The task> Where the records below show a line containing "slots : Nat", start copying; end with the line containing "lowlvl : Bool", and copy it too.

Supplied material>
-- ==== Sys2Proof/Syntax.lean ====
section
/-! DEFINITION. The commands the block takes: one constructor per row of spec/opcode_table.json, in the table's order.
The table gives its rows no bit fields; the operands are what the row's rule says arrives with the step: the fields of
the frame, the strap levels, the flash data, the index of the item whose timer runs out, and the level of an input
pin where the rule examines a level for which the table has no row of its own (notes/assumptions/3.md). -/

namespace Sys2Proof

/-- The pair latched at the falling edge that opens a frame (R25): this station's show time and its local timer. -/
structure Rx where
  latch : Int
  moment : Nat
  deriving DecidableEq, Repr

/-- The payload of a PACE as it stands on the line (R171, 20 bytes). -/
structure PacePayload where
  stamp : BitVec 32
  showNo : Byte
  stateCode : Byte
  sectionNo : Byte
  flags : Byte
  planned : BitVec 16
  ceiling : BitVec 16
  current : BitVec 16
  wind : BitVec 16
  outNozzles : Byte
  faultHeads : Byte
  trippedPumps : Byte
  causes : Byte
  deriving DecidableEq, Repr

/-- Why a frame in reception is abandoned (R24) or a complete frame is discarded (R26, in the order of its table). -/
inductive RxFailure where
  | markTooLong                 -- R24: the run of low level lasts beyond 20 bit times
  | stopBitLow                  -- R24: a stop bit is sampled low
  | lengthOver80                -- R24: the length character exceeds 80
  | noStartBit                  -- R24: no start bit within 10 bit times
  | lowRun (rx : Rx)            -- R24: 12 bit times low inside the frame; `rx` is the new run's own latch
  | badCrc                      -- R26 check 1
  | badSender                   -- R26 check 2
  | badKind                     -- R26 check 3
  | badLength                   -- R26 check 4
  | deskKindFromStation         -- R26 check 5
  | stationKindFromDesk         -- R26 check 6
  | badPaceState                -- R26 check 7
  deriving DecidableEq, Repr

/-- A command of the block: one constructor per row of spec/opcode_table.json. -/
inductive Instr where
  | hardReset
  | resetRelease (stn : BitVec 5) (rehearse : Bool)
  | settlingExpiry
  | select (n : Byte) (hhom : BitVec 8)
  | start (n : Byte) (delay : BitVec 16) (rx : Rx)
  | hold
  | resume (pflt : BitVec 4)
  | stop
  | clear (estop : Bool)
  | restart (target : Byte)
  | query (target : Byte) (clearFlag : Byte)
  | paceReceived (sender : Byte) (p : PacePayload) (rx : Rx)
  | alertReceived (sender : Byte) (cause : Byte) (rx : Rx)
  | reportReceived (sender : Byte)
  | frameError (why : RxFailure)
  | peerLapse (k : Peer)
  | peerLost (k : Peer)
  | duplicateTimerExpiry
  | deferGapEnd
  | backoffEnd
  | collision
  | frameSent
  | paceTimerExpiry (pflt : BitVec 4)
  | stepRecentTimerExpiry
  | solitudeTimerExpiry
  | showTimeZeroCrossing
  | timeLimit
  | estopAsserted
  | lowLevelAsserted
  | lowLevelReleased
  | alertTimerExpiry (estop : Bool)
  | flashReadComplete (data : List Byte) (estop : Bool)
  | stagedRecordTaken
  | cueIssue
  | jetComputationPass (pflt : BitVec 4)
  | windEdge
  | windCalmTimeout
  | windFilterPeriod
  | pumpControlPeriod
  | startTimerExpiry (c : Channel)
  | driveFault (c : Channel)
  | holdOffExpiry (c : Channel) (pflt : Bool)
  | flowEdge (c : Channel)
  | flowSilenceTimeout (c : Channel)
  | valvePullInEnd (z : Nozzle)
  | nozzleClimbComplete (z : Nozzle)
  | nozzleFallComplete (z : Nozzle)
  | homeIntervalExpiry (h : Head) (hhom : Bool)
  | stepIntervalExpiry (h : Head)
  | reversalPauseEnd (h : Head)
  | settlePauseEnd (h : Head) (hhom : Bool)
  | encoderEdge (h : Head) (a b : Bool)
  | sweepLegBoundary (h : Head)
  | lightStep
  | lampPwmRollover
  | audioFrameSlot
  | syncCheck
  | gainStep
  | rehearsalStartingExpiry (c : Channel)
  deriving DecidableEq, Repr

end Sys2Proof
end

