/-- What the Light Engine owns (10): the records, the light step timer, the working and holding duties of the 48 lamp
channels (one colour per fixture), and the moment of the next PWM rollover. -/
structure Lights where
  fixtures : Vector FixtureRec 12
  lightTimer : Option Nat
  working : Vector Colour 12
  holding : Vector Colour 12
  pwmTimer : Option Nat
  deriving DecidableEq, Repr

/-! ### Music Playback (11) -/

/-- A stereo frame with its index (R157). -/
structure AudioFrame where
  index : Nat
  left : Int
  right : Int
  deriving DecidableEq, Repr

/-- What Music Playback owns (11).  `repeatDue` says that the next slot repeats (R160); frame slots are counted from
`slotBase`, the moment the interface started. -/
structure Music where
  fifo : List AudioFrame
  playIndex : Nat
  resync : Bool
  underrun : Bool
  repeatDue : Bool
  lastLeft : Int
  lastRight : Int
  gain : Nat
  startGain : Nat
  targetGain : Nat
  fadeLen : Nat
  elapsed : Nat
  runOut : Bool
  slotBase : Option Nat
  slots : Nat
  syncTimer : Option Nat
  gainTimer : Option Nat
  deriving DecidableEq, Repr

/-! ### The whole station -/

/-- The levels of the input pins as last seen (00_scope, pin summary): bit `i` is that of item `i`.  `lrx` is what the other
parties make of the line in the coming bit times, the next one first: a level that LRX shows whatever this station
drives, or none where they leave the line alone (notes/assumptions/33.md). -/
structure Inputs where
  estop : Bool
  lowlvl : Bool
  pflt : BitVec 4
  hhom : BitVec 8
  hena : BitVec 8
  henb : BitVec 8
  lrx : List (Option Bool)
  deriving DecidableEq, Repr

/-- The state of the station. -/
structure State where
  localTimer : Nat
  inputs : Inputs
  ctl : ShowControl
  line : Line
  peers : PeerView
  clock : Clock
  store : Store
  seq : Sequencer
  jet : Jet
  pump : PumpControl
  head : HeadControl
  lights : Lights
  music : Music
  mon : Monitor
  pending : List Instr
  deriving DecidableEq, Repr

/-- The station as HARD RESET leaves it (R1, R4 and the "hard reset" columns of the chapters), RESET still held.  The
values the spec does not state (the local timer's reading, the input levels) are 0 and low, but for the start and target
gain of the gain fade, which are 255 as the gain itself (notes/assumptions/5.md). -/
def State.reset : State where
  localTimer := 0
  inputs := { estop := false, lowlvl := false, pflt := 0, hhom := 0, hena := 0, henb := 0, lrx := [] }
  ctl :=
    { phase := .held, settleTimer := none, state := .startUp, station := 0, rehearsal := false, reason := 0
      firstCause := none, causes := {}, selected := 0, held := none, followHold := 0, followRunning := 0
      followEnding := 0, endingCause := none, lightRunOut := false, audioRunOut := false, alertTimer := none }
  line :=
    { tx := .quiet, receiver := .hunting, quietSince := some 0, lowRun := 0, latch := { latch := 0, moment := 0 }
      alertSlot := none, alertTries := 0, reportSlot := none, reportTries := 0
      paceSlot := false, paceTries := 0, replaced := false, duplicate := false, dupTimer := none }
  peers := { entries := Vector.replicate 24 {}, lastSetting := none, lastAdjust := none }
  clock := { showTime := 0, paceTimer := none, solo := false, solitude := none, stepped := false, stepRecent := none }
  store :=
    { header := none, config := StationConfig.empty, entry := none, configReq := none, dirReq := none, cueReq := none
      audioReq := none, dirStep := .block 0, cuePos := none, audioPos := none, port := none }
  seq :=
    { current := none, partialRec := none, staged := none, queue := [], table := Vector.replicate 4 none
      sectionNo := 0, beatLen := 500, sectionStart := 0, predicted := Vector.replicate 8 0, lastId := none
      nextOrder := 0, endSeen := false, catchUp := false }
  jet :=
    { rawWind := 0, windEdge := none, wf := 0, derate := 1000, windFilter := none, planned := 0, other := 0
      share := 0, scale := 1000, chans := Vector.replicate 4 {}, view := none, passDue := false }
  pump := { period := none, pumps := Vector.replicate 4 {}, nozzles := Vector.replicate 16 {}, wetEnding := false }
  head := { heads := Vector.replicate 8 {}, permits := Vector.replicate 16 false }
  lights :=
    { fixtures := Vector.replicate 12 {}, lightTimer := none, working := Vector.replicate 12 {}
      holding := Vector.replicate 12 {}, pwmTimer := none }
  music :=
    { fifo := [], playIndex := 0, resync := false, underrun := false, repeatDue := false, lastLeft := 0, lastRight := 0
      gain := 255, startGain := 255, targetGain := 255, fadeLen := 0, elapsed := 0, runOut := false, slotBase := none
      slots := 0, syncTimer := none, gainTimer := none }
  mon := { counters := Vector.replicate 4 {}, pendingClear := none }
  pending := []

end Sys2Proof.Machine
end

Response area>
  slots : Nat
  syncTimer : Option Nat
  gainTimer : Option Nat
  deriving DecidableEq, Repr

/-! ### The whole station -/

/-- The levels of the input pins as last seen (00_scope, pin summary): bit `i` is that of item `i`.  `lrx` is what the other
parties make of the line in the coming bit times, the next one first: a level that LRX shows whatever this station
drives, or none where they leave the line alone (notes/assumptions/33.md). -/
structure Inputs where
  estop : Bool
  lowlvl : Bool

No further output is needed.